On the effects of oestrogen in the male. Some effects of different oestrogenic substances in rats and men with prostatic carcinoma

Abstract

In vitro incubations of human testicular tissue responded to human chorionic gonadotrophin with testosterone release in a dose-dependent manner. The release of testosterone increased with incubation time. The stimulated release of testosterone was inhibited by oestradiol and ethinyl oestradiol in a dose-dependent manner, suggesting that these oestrogens exert direct inhibitory effects on the human Leydig cells.

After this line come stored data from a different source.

/-! ### Triplicated settings (R93, R453, R649) -/

/-- The synthesizer whose setting register stands at `a`, if any. -/
def synOf (a : Nat) : Option Syn :=
  if (synSettings .a).contains a then some .a else if (synSettings .b).contains a then some .b else none

/-- An EVF_FIRE_DELAY register. -/
def isFireDelay (a : Nat) : Bool := (List.range 8).any fun i => aEVF_FIRE_DELAY i == a

/-- The majority vote of three copies, if two agree (R93, R453). -/
def copiesVote (c : Copies) : Option Word :=
  if c.c0 = c.c1 ∨ c.c0 = c.c2 then some c.c0 else if c.c1 = c.c2 then some c.c1 else none

/-- A triplicated setting takes the value `v`: in force or in its shadow. -/
def State.setSetting (s : State) (addr : Nat) (inForce : Bool) (v : Word) : State :=
  match synOf addr with
  | some y => if inForce then (s.setLive addr v).showBeat y else s.setReg addr v
  | none => s.setReg addr v

/-- SINGLE_UPSET_CORRECTED: the copies of a setting stand as given, two of them agree, and the vote rewrites the third (R93,
R453). A double upset that leaves two copies equal is voted to the upset value (22, Triplicated settings). -/
def execSingleUpsetCorrected (upset : Upset) (s : State) : Host.Outcome State Fault Refusal :=
  .next (match copiesVote upset.copies with
  | none => s
  | some v =>
    let t := s.setSetting upset.addr upset.inForce v
    if (synOf upset.addr).isSome then ((t.bump CLK_SEU_COUNT_corrected).hwSet CLK_IRQ_STAT_seu).count 120
    else if isFireDelay upset.addr then ((t.bump EVF_SEU_corrected).hwSet EVF_IRQ_STAT_seu).count 120
    else s)

/-- A setting whose copies do not vote is listed with its copies 1 and 2, and acts with copy 0 (R649). -/
def State.voteFails (s : State) (addr : Nat) (inForce : Bool) (c : Copies) (cause block : Nat) : State :=
  let t := s.setSetting addr inForce c.c0
  let vs := t.clk.voteFails.filter fun v => !(v.addr == addr && v.inForce == inForce)
  let f : VoteFail := { addr := addr, inForce := inForce, copy1 := c.c1, copy2 := c.c2 }
  (((t.withClk { t.clk with voteFails := vs ++ [f] }).put SAFE_SEU_vote_fail 1).report cause block [addr % 0x10000]).setFault
    (2 ^ 5)

/-- VOTE_FAILURE: no two copies agree, and the setting acts with copy 0 (R649): a value in force at once, a shadow when a
commit brings it into force. -/
def execVoteFailure (addr : Nat) (inForce : Bool) (copies : Copies) (s : State) : Host.Outcome State Fault Refusal :=
  .next (if (copiesVote copies).isSome then s
  else if (synOf addr).isSome then s.voteFails addr inForce copies 0x92 1
  else if isFireDelay addr then s.voteFails addr false copies 0x93 12
  else s)

/-- A host write of a triplicated register rewrites what it reaches: a shadow's failure ends, one of a value in force ends
with the commit (R649). A field that the host cannot write keeps its failure (R92). -/
def State.voteWrite (s : State) (a : Nat) : State :=
  let writable := match regRow a with | some r => r.rw != 0 | none => false
  if s.clk.voteFails.isEmpty || !writable then s
  else
    let vs := (s.clk.voteFails.filter fun v => !(v.addr == a && !v.inForce)).map fun v =>
      if v.addr = a then { v with written := true } else v
    (s.withClk { s.clk with voteFails := vs }).put SAFE_SEU_vote_fail (b2n !vs.isEmpty)

/-- A full image restores every setting (R649). -/
def State.votesRestored (s : State) : State :=
  let vs := s.clk.voteFails.filter fun v => (synOf v.addr).isNone
  (s.withClk { s.clk with voteFails := vs }).put SAFE_SEU_vote_fail (b2n !vs.isEmpty)

end Sys2Proof.Machine
end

Estramustine phosphate, estromustine, diethylstilboestrol and diethylstilboestrol diphosphate did not inhibit testosterone release. Hypophysectomized rats were treated for 8-9 days with human chorionic gonadotrophin, which maintained testicular blood flow within the physiological range. Some of the animals received additional treatment with oestradiol or estromustine. Oestradiol and estromustine depressed plasma testosterone concentration. In contrast to estromustine, oestradiol inhibited testicular blood flow, as measured by the microsphere technique. Intact rats were castrated, supplemented with testosterone and concomitantly treated with different oestrogenic substances. Testosterone supplementation induced increase of prostatic blood flow, which was inhibited by oestradiol, ethinyl oestradiol or diethylstilboestrol. Estramustine and estromustine had no effect on prostatic blood flow. The growth of a transplantable rat prostatic carcinoma (Dunning R3327H) was studied after castration, testosterone substitution or testosterone substitution in combination with oestradiol treatment. Oestradiol inhibited tumour growth, possibly by direct action. The blood flow in tumours in intact animals decreased with increasing tumour volume. Oestradiol treatment enhanced tumour blood flow. The oestrogenic effects of estramustine phosphate, ethinyl oestradiol/polyoestradiol phosphate or orchiectomy were studied in previously untreated prostatic carcinoma patients by measuring serum levels of liver proteins (pregnancy zone protein and sex hormone binding globulin) and pituitary hormones (luteinizing hormone, follicle stimulating hormone and prolactin) during a 6 month period. Both medical treatments induced marked but quite comparable changes of the proteins. Apart from the increase of follicle stimulating and luteinizing hormones, no changes were observed in these serum proteins after orchiectomy.